Tuesday, November 9, 2010

Ryan Murphy Has No Idea What He's Doing

Yup, I said it.  Glee creator Ryan Murphy has absolutely no idea what he's doing.  


I was a big fan of Glee when it premiered.  I enjoyed it well into the first season.  And then it started to suck.  Bad.  Plot lines were inconsistent, or were dropped altogther.  Character's personality traits are rarely consistent. 


One of my major beefs from season one was that Rachel (played by the wildly talented Lea Michelle) was always talking about lawyering up, but then when she is assaulted (more or less) by a group of students from another school, she doesn't say anything.


Another more recent plot hole I picked up on was in an episode that aired last month.  Kurt claims to be the only out gay person in town.  Wait, what?  I thought Rachel had two gay dads?  Who is writing this thing?  Why is there no consistency in this show?  Why won't anyone listen to me when I'm right? 


Turns out the reason there's so much inconsistency in Glee is because it's written by the show's three creators-Ryan Murphy, Brad Falchuk, and Ian Brennan-and each of them have competing ideas about what Glee should be.  Murphy is more interesting in making the show a dark funhouse mirror version of his experiences in high school.  Brennan wants to focus on the sadness that is at the show's core.  And Falchuk is interested in bringing the two ideas together.  


This could be an explanation as to why it seems that the characters all suffer from multiple personality disorder and why so many plot-holes and inconsistencies exist.  


I demand they fix it and I demand that they take my advice on the matter.  The best solution is for all three of them to give up and let Dreamgirls director Bill Condon take charge of Glee's future.  After all, Dreamgirls is not only a near perfect movie-musical, it's a near perfect movie.  Condon clearly understood what he was doing and deftly demonstrated how movie musicals should be made.  


In Dreamgirls the songs grow out of the situations and out of the dialog, like they're supposed to in musicals.  But not in Glee.  In Glee they go through painstaking measures to give an explanation for every single song.  Mr.

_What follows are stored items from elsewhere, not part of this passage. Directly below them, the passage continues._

-- ==== Sys2Proof/Tests/Slice0.lean ====
section
/-! SUPPORT. Tests. Expected values are the spec's: 95_test_vectors.md (V3 to V9, P1 to P5, E1 to E12), the tables of
R92, R101, R231, R236, R240, R244, and hand calculation where a comment says so. After them, for each statement with
hypotheses, states and operands that meet them. -/

open Sys2Proof Sys2Proof.Machine Sys2Proof.Spec

namespace Sys2Proof.Tests

/-! Small states. -/

/-- Reset with the planner's operands. -/
def ops (two : Bool) (d0 d1 baud : Nat) : State :=
  { State.reset with opnd := { OperandRegs.reset with
      twoAnt := two, d0 := BitVec.ofNat 16 d0, d1 := BitVec.ofNat 16 d1, baud := BitVec.ofNat 32 baud } }

/-- Reset with the codec's operands. -/
def args (a0 a1 a2 a3 : Nat) : State :=
  { State.reset with opnd := { OperandRegs.reset with
      arg0 := BitVec.ofNat 32 a0, arg1 := BitVec.ofNat 32 a1, arg2 := BitVec.ofNat 32 a2, arg3 := BitVec.ofNat 32 a3 } }

/-- `s` with a value in one radio register, as a preset leaves it (R317). -/
def preset (a v : Nat) (s : State) : State := radioPreset (BitVec.ofNat 8 a) (BitVec.ofNat 8 v) s

/-- Reset with pending actions. -/
def script (l : List Action) (s : State) : State := { s with script := l }

/-- Reset with the sequencer started, holding word `w` at 0, in antenna mode `two`. -/
def seqAt (two : Bool) (w : Word16) : State :=
  { State.reset with seq := { Seq.reset with imem := Seq.reset.imem.set 0 w, ss := two, running := true } }

/-- `s` with its sequencer changed. -/
def withSeq (f : Seq → Seq) (s : State) : State := { s with seq := f s.seq }

/-- The state an instruction leaves. -/
def after (i : Instr) (s : State) : State :=
  match exec i s with
  | .next t => t
  | .fault _ => s
  | .refused _ => s

/-- The state a step leaves. -/
def stepped (s : State) : State :=
  match step s with
  | .next t => t
  | .fault _ => s
  | .refused _ => s

/-- The name a step refuses by, if it refuses. -/
def refusal (s : State) : Option Refusal :=
  match step s with
  | .next _ => none
  | .fault _ => none
  | .refused r => some r

/-! WellFormed: an ill-formed term for each check, and the well-formed one beside it (R95, R105, R107, R152 to R154). -/

theorem test_wf_outNull : Instr.wellFormed false (.outNull 1) = false ∧ Instr.wellFormed false (.outNull 0) = true := by
  decide

theorem test_wf_outY : Instr.wellFormed true (.outY 1) = false ∧ Instr.wellFormed true (.outY 0) = true := by decide

theorem test_wf_outX : Instr.wellFormed false (.outX 16) = false ∧ Instr.wellFormed false (.outX 0) = true := by decide

theorem test_wf_jmpNotX : Instr.wellFormed false (.jmpNotX 2 18) = false ∧ Instr.wellFormed false (.jmpNotX 0 18) = true := by
  decide

theorem test_wf_setY : Instr.wellFormed true (.setY 8 31) = false ∧ Instr.wellFormed true (.setY 0 31) = true := by decide

/-- In dual-antenna mode `set pins, 1` has `SE = 1, SV = 0`; in single-antenna mode any delay is legal. -/
theorem test_wf_setPins1 : Instr.wellFormed true (.setPins1 0b11111) = false ∧
    Instr.wellFormed true (.setPins1 0b00111) = false ∧ Instr.wellFormed true (.setPins1 0b10111) = true ∧
    Instr.wellFormed false (.setPins1 0b11111) = true := by decide

/-- In dual-antenna mode `set pins, 0` has `SE = 1, SV = 1`. -/
theorem test_wf_setPins0 : Instr.wellFormed true (.setPins0 0b10111) = false ∧
    Instr.wellFormed true (.setPins0 0b11111) = true ∧ Instr.wellFormed false (.setPins0 0b00001) = true := by decide

/-- In dual-antenna mode a `nop` has no side-set. -/
theorem test_wf_nop : Instr.wellFormed true (.nop 0b10000) = false ∧ Instr.wellFormed true (.nop 0b01000) = false ∧
    Instr.wellFormed true (.nop 0b00111) = true ∧ Instr.wellFormed false (.nop 0b11111) = true := by decide

theorem test_wf_jmpYDec : Instr.wellFormed false (.jmpYDec 1 5) = false ∧ Instr.wellFormed false (.jmpYDec 0 5) = true := by
  decide

theorem test_wf_jmp : Instr.wellFormed false (.jmp 31 2) = false ∧ Instr.wellFormed false (.jmp 0 2) = true := by decide

/-! Decoding: the codes of R92 and a word of each kind, written bit by bit from R94 to R101. -/

theorem test_decode_codes : decodeCmd 0b00000001 = .ok .plan ∧ decodeCmd 0b00000010 = .ok .synth ∧
    decodeCmd 0b00000011 = .ok .rcfg ∧ decodeCmd 0b00010000 = .ok .encFreq ∧ decodeCmd 0b00010001 = .ok .encDrate ∧
    decodeCmd 0b00010010 = .ok .encDev ∧ decodeCmd 0b00010011 = .ok .encBw ∧ decodeCmd 0b00011000 = .ok .decFreq ∧
    decodeCmd 0b00011001 = .ok .decDrate ∧ decodeCmd 0b00011010 = .ok .decDev ∧ decodeCmd 0b00011011 = .ok .decBw := by
  decide

/-- R93: the edges of the reserved ranges. -/
theorem test_decode_reserved_codes : ∀ c ∈ [0x00, 0x04, 0x0F, 0x14, 0x17, 0x1C, 0xFF],
    decodeCmd (BitVec.ofNat 8 c) = .error (.reservedCode (BitVec.ofNat 8 c)) := by decide

/-- `011 00000 011 00000`. -/
theorem test_decode_outNull : decodeSeq 0b0110000001100000 = .ok (.outNull 0) := by decide

/-- `011 00000 010 00000`. -/
theorem test_decode_outY : decodeSeq 0b0110000001000000 = .ok (.outY 0) := by decide

/-- `011 00000 001 00001`. -/
theorem test_decode_outX : decodeSeq 0b0110000000100001 = .ok (.outX 0) := by decide

/-- `000 00000 001 10010`, `jmp !x, 18`. -/
theorem test_decode_jmpNotX : decodeSeq 0b0000000000110010 = .ok (.jmpNotX 0 18) := by decide

/-- `111 00000 010 11111`, `set y, 31`. -/
theorem test_decode_setY : decodeSeq 0b1110000001011111 = .ok (.setY 0 31) := by decide

/-- `111 10111 000 00001`, in dual mode `set pins, 1 side 0 [7]`. -/
theorem test_decode_setPins1 : decodeSeq 0b1111011100000001 = .ok (.setPins1 0b10111) ∧
    delayOf true 0b10111 = 7 ∧ sideEnable true 0b10111 = true ∧ sideValue 0b10111 = false := by decide

/-- `111 11111 000 00000`, in dual mode `set pins, 0 side 1 [7]`, in single mode `set pins, 0 [31]`. -/
theorem test_decode_setPins0 : decodeSeq 0b1111111100000000 = .ok (.setPins0 0b11111) ∧
    delayOf true 0b11111 = 7 ∧ sideEnable true 0b11111 = true ∧ sideValue 0b11111 = true ∧
    delayOf false 0b11111 = 31 ∧ sideEnable false 0b11111 = false := by decide

/-- `101 00111 010 00 010`, `nop [7]`. -/
theorem test_decode_nop : decodeSeq 0b1010011101000010 = .ok (.nop 7) := by decide

/-- `000 00000 100 00101`, `jmp y--, 5`. -/
theorem test_decode_jmpYDec : decodeSeq 0b0000000010000101 = .ok (.jmpYDec 0 5) := by decide

/-- `000 00000 000 00010`, `jmp 2`. -/
theorem test_decode_jmp : decodeSeq 0b0000000000000010 = .ok (.jmp 0 2) := by decide

/-- V9 and R107: words of families, conditions, destinations and counts outside the table. -/
theorem test_decode_foreign : ∀ w ∈ [0x8080, 0xE020, 0x2000, 0x4000, 0xC000, 0x0040, 0x0060, 0x00E0, 0x6061, 0x6022,
    0xA043, 0xA04A, 0xE002, 0xE01F], decodeSeq (BitVec.ofNat 16 w) = .error (.noSuchWord (BitVec.ofNat 16 w)) := by decide

/-- The encoder on the words of V9. -/
theorem test_encode_words : encode (.setPins1 0b01000) = .seq16 0xE801 ∧ encode (.nop 31) = .seq16 0xBF42 ∧
    encode (.jmpNotX 0 18) = .seq16 0x0032 ∧ encode (.setY 0 31) = .seq16 0xE05F ∧ encode .encBw = .cmd8 0x13 := by decide

/-- No word matches two rows of the table. -/
theorem test_rows_disjoint : seqRows.Pairwise fun r q => (r.1 ^^^ q.1) &&& (r.2 &&& q.2) ≠ 0 := by decide

theorem test_table_word : decodeTableWord 8 0x02 = some .synth ∧ decodeTableWord 16 0x0085 = some (.jmpYDec 0 5) ∧
    decodeTableWord 8 0x04 = none ∧ decodeTableWord 16 0x8080 = none := by decide

/-! The commands. -/

/-- V3 L1, the example of R120. -/
theorem test_plan : after .plan (ops false 20 18 100000) =
    { ops false 20 18 100000 with plan := ⟨1250, 1246, 100000, 62, 6, 6, 0, 69, 4, 4, 0⟩ } := by decide

/-- V3: `D0` = 21, `BAUD` = 98970: odd divider, adjusted baud, both correction delays. -/
theorem test_plan_warned : (after .plan (ops false 21 18 98970)).plan = ⟨1263, 1259, 98971, 59, 20, 10, 10, 69, 17, 9, 8⟩ ∧
    (after .plan (ops false 21 18 98970)).warn = 5 := by decide

/-- S5: the whole program of (40, 36, 250000), its wrap bounds and outcome. -/
theorem test_synth : (after .synth (ops false 40 36 250000)).prog.words.toList =
      [0x6060, 0x6040, 0x6021, 0x002B, 0xE04C, 0xF101, 0xF000, 0x0085, 0xF101, 0xE900, 0x0002, 0xE04B, 0xF301, 0xF200,
       0x008C, 0xEF01, 0x0002] ++ List.replicate 15 0 ∧
    progInfoWord (after .synth (ops false 40 36 250000)).prog = 0x00100011 ∧
    statusWord (after .synth (ops false 40 36 250000)) = 0x10 := by decide

/-- S2 and E11: the dual-antenna program of (20, 18, 100000) is too long; the parameter check comes first (R284). -/
theorem test_synth_errors : (after .synth (ops true 20 18 100000)).err = 1 ∧
    (after .synth (ops true 20 18 100000)).progValid = false ∧ (after .synth (ops false 0 4 50000)).err = 2 := by decide

/-- R218 (e): every warning but the order's. -/
theorem test_rcfg : (after .rcfg (ops false 3 2 30000)).rc = ⟨29998, 52083333, 10416667, 20863332⟩ ∧
    (after .rcfg (ops false 3 2 30000)).warn = 0x1D := by decide

/-- R218 (b): the dividers swapped. -/
theorem test_rcfg_order : (after .rcfg (ops false 18 20 100000)).rc = ⟨100000, 6597222, 347222, 794444⟩ ∧
    (after .rcfg (ops false 18 20 100000)).warn = 0x20 := by decide

/-- R231, first row, with its trace (`MDMCFG1` = 0x22 before). -/
theorem test_encFreq : (after .encFreq (args 2456597222 0 0 0)).res = ⟨2456597222, 2456597221, 0x5E7BC8, 3⟩ ∧
    (after .encFreq (preset 0x13 0x22 (args 2456597222 0 0 0))).trace = [.strobe 0x36, .write 0x0D 0x5E, .write 0x0E 0x7B,
      .write 0x0F 0xC8, .write 0x0A 0x01, .read 0x13 0x22, .write 0x13 0x20, .write 0x14 0x03] := by decide

/-- R231, last row: `RES1` saturates; V6: target 0 keeps bits 7 to 2 of `MDMCFG1`. -/
theorem test_encFreq_ends : (after .encFreq (args 4294967295 0 0 0)).res = ⟨4294967295, 4294967295, 0xA530A8, 3⟩ ∧
    radioValue 0x13 (after .encFreq (preset 0x13 0xFF (args 0 0 0 0))) = 0xFC := by decide

/-- R236, first row; V6: `MDMCFG4` 0x2D becomes 0x2B, `MDMCFG3` 0xF8. -/
theorem test_encDrate : (after .encDrate (args 100000 0 0 0)).res = ⟨100000, 99975, 11, 248⟩ ∧
    (after .encDrate (preset 0x10 0x2D (args 100000 0 0 0))).trace =
      [.strobe 0x36, .read 0x10 0x2D, .write 0x10 0x2B, .write 0x11 0xF8] := by decide

/-- R236: saturated high. -/
theorem test_encDrate_high : (after .encDrate (args 4294967295 0 0 0)).res = ⟨4294967295, 1621826, 15, 255⟩ ∧
    (after .encDrate (args 4294967295 0 0 0)).warn = 0x40 := by decide

/-- R240: the mantissa carried into the exponent; V6: bits 7 and 3 of `DEVIATN` kept. -/
theorem test_encDev : (after .encDev (args 200000 0 0 0)).res = ⟨200000, 203125, 7, 0⟩ ∧
    (after .encDev (preset 0x15 0x8B (args 347222 0 0 0))).trace =
      [.strobe 0x36, .read 0x15 0x8B, .write 0x15 0xFE] := by decide

/-- R240: both ceilings exceeded; the exact hit. -/
theorem test_encDev_warn : (after .encDev (args 1562500 0 0 0)).warn = 0x58 ∧ (after .encDev (args 203125 0 0 0)).warn = 0 := by
  decide

/-- R244: one hertz more than a filter takes the next wider one; V6: `MDMCFG4` 0x2B becomes 0xCB for 100 000. -/
theorem test_encBw : (after .encBw (args 203126 0 0 0)).res = ⟨203126, 232142, 1, 3⟩ ∧
    (after .encBw (preset 0x10 0x2B (args 100000 0 0 0))).trace =
      [.strobe 0x36, .read 0x10 0x2B, .write 0x10 0xCB] := by decide

/-- R244: the widest filter, hit exactly and exceeded. -/
theorem test_encBw_wide : (after .encBw (args 812500 0 0 0)).res = ⟨812500, 812500, 0, 0⟩ ∧
    (after .encBw (args 812500 0 0 0)).warn = 0 ∧ (after .encBw (args 812501 0 0 0)).warn = 0x40 := by decide

/-- R261: the examples with `CHANSPC_M` 2, with `CHAN` 0, and saturated. -/
theorem test_decFreq : (after .decFreq (args 0x5E7B4D 1 2 0)).res = ⟨2456548324, 0, 0, 0⟩ ∧
    (after .decFreq (args 0x5C4EC4 0 0 0)).res.r0 = 2399999633 ∧
    (after .decFreq (args 0xFFFFFF 255 255 3)).res.r0 = 0xFFFFFFFF := by decide

/-- R265: upper operand bits are ignored. -/
theorem test_decDrate : (after .decDrate (args 0x1B 0x1F8 0 0)).res = ⟨99975, 0, 0, 0⟩ := by decide

/-- R263. -/
theorem test_decDev : (after .decDev (args 7 6 0 0)).res.r0 = 355468 ∧ (after .decDev (args 0 0 0 0)).res.r0 = 1586 := by
  decide

/-- R264, R265. -/
theorem test_decBw : (after .decBw (args 1 3 0 0)).res.r0 = 232142 ∧ (after .decBw (args 4 0 0 0)).res.r0 = 812500 := by
  decide

/-! The host's access (V8). -/

/-- E5: bits 31 to 8 of a write to `CMD` are ignored. -/
theorem test_write_cmd : hostRead 0 (stepped (script [.write 0 0x102] (ops false 40 36 250000))) = 2 ∧
    (stepped (script [.write 0 0x102] (ops false 40 36 250000))).progValid = true := by decide

/-- E4, E7, E8, E9, E10. -/
theorem test_host_access : stepped (script [.write 0 0xFF] State.reset) = { State.reset with cmd := 0xFF, err := 3 } ∧
    stepped (script [.write 1 0xFFFFFFFF] State.reset) = State.reset ∧
    hostRead 3 (stepped (script [.write 3 0xFFFFFFFF] State.reset)) = 1 ∧
    hostRead 4 (stepped (script [.write 4 0x12345] State.reset)) = 0x2345 ∧ hostRead 0x0F (ops true 1 2 3) = 0 := by decide

/-- The last register of the map is `PROG[31]`; 0x1F is `PROG_INFO` (R21). -/
theorem test_register_numbers : hostReg 0x3F = .prog 31 ∧ hostReg 0x20 = .prog 0 ∧ hostReg 0x1F = .progInfo ∧
    hostReg 0x10 = .plT ∧ hostReg 0x1E = .rcMinBw := by decide

/-! The words, one step each, as in P2 and P5. -/

/-- Cycle 0 of P2: the header word is discarded and the stream's head is gone. -/
theorem test_outNull : (stepped (withSeq (seqPush 7) (seqAt false 0x6060))).seq.fifo = [] ∧
    (stepped (withSeq (seqPush 7) (seqAt false 0x6060))).seq.osrcnt = 32 ∧
    (stepped (withSeq (seqPush 7) (seqAt false 0x6060))).seq.pc = 1 := by decide

/-- U14: an empty stream stalls the word. -/
theorem test_outNull_stall : stepped (seqAt false 0x6060) = seqAt false 0x6060 := by decide

/-- Cycle 1 of P2. -/
theorem test_outY : (stepped (withSeq (seqPush 9) (seqAt false 0x6040))).seq.y = 9 := by decide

Shu has to give assignments.  Rachel has to first tell the class she's sorry and then tell them that the only way she can express how sorry she is is through song.


You're killing me!  Just let the songs grow out out of the situations naturally.  That would be the first best step in fixing Glee. 


The next step would be getting rid of the "theme episodes."  Another thing about musicals is that they can be thematic without having their themes being blatantly blurted out.  West Side Story is a fantastic example of this.  The musical never comes right out and says "gang violence is bad!  Prejudice and bigotry is bad!  Hope for the future can reside with the youth if they can overcome these problems!"  Glee, however, laboriously lectures its audience instead of letting the themes subtly arise through the show's structure and storytelling.  


Well, that's my take.  Hopefully this ends up in the hands of Ryan Murphy and he'll take my advice, because he'd be stupid not to.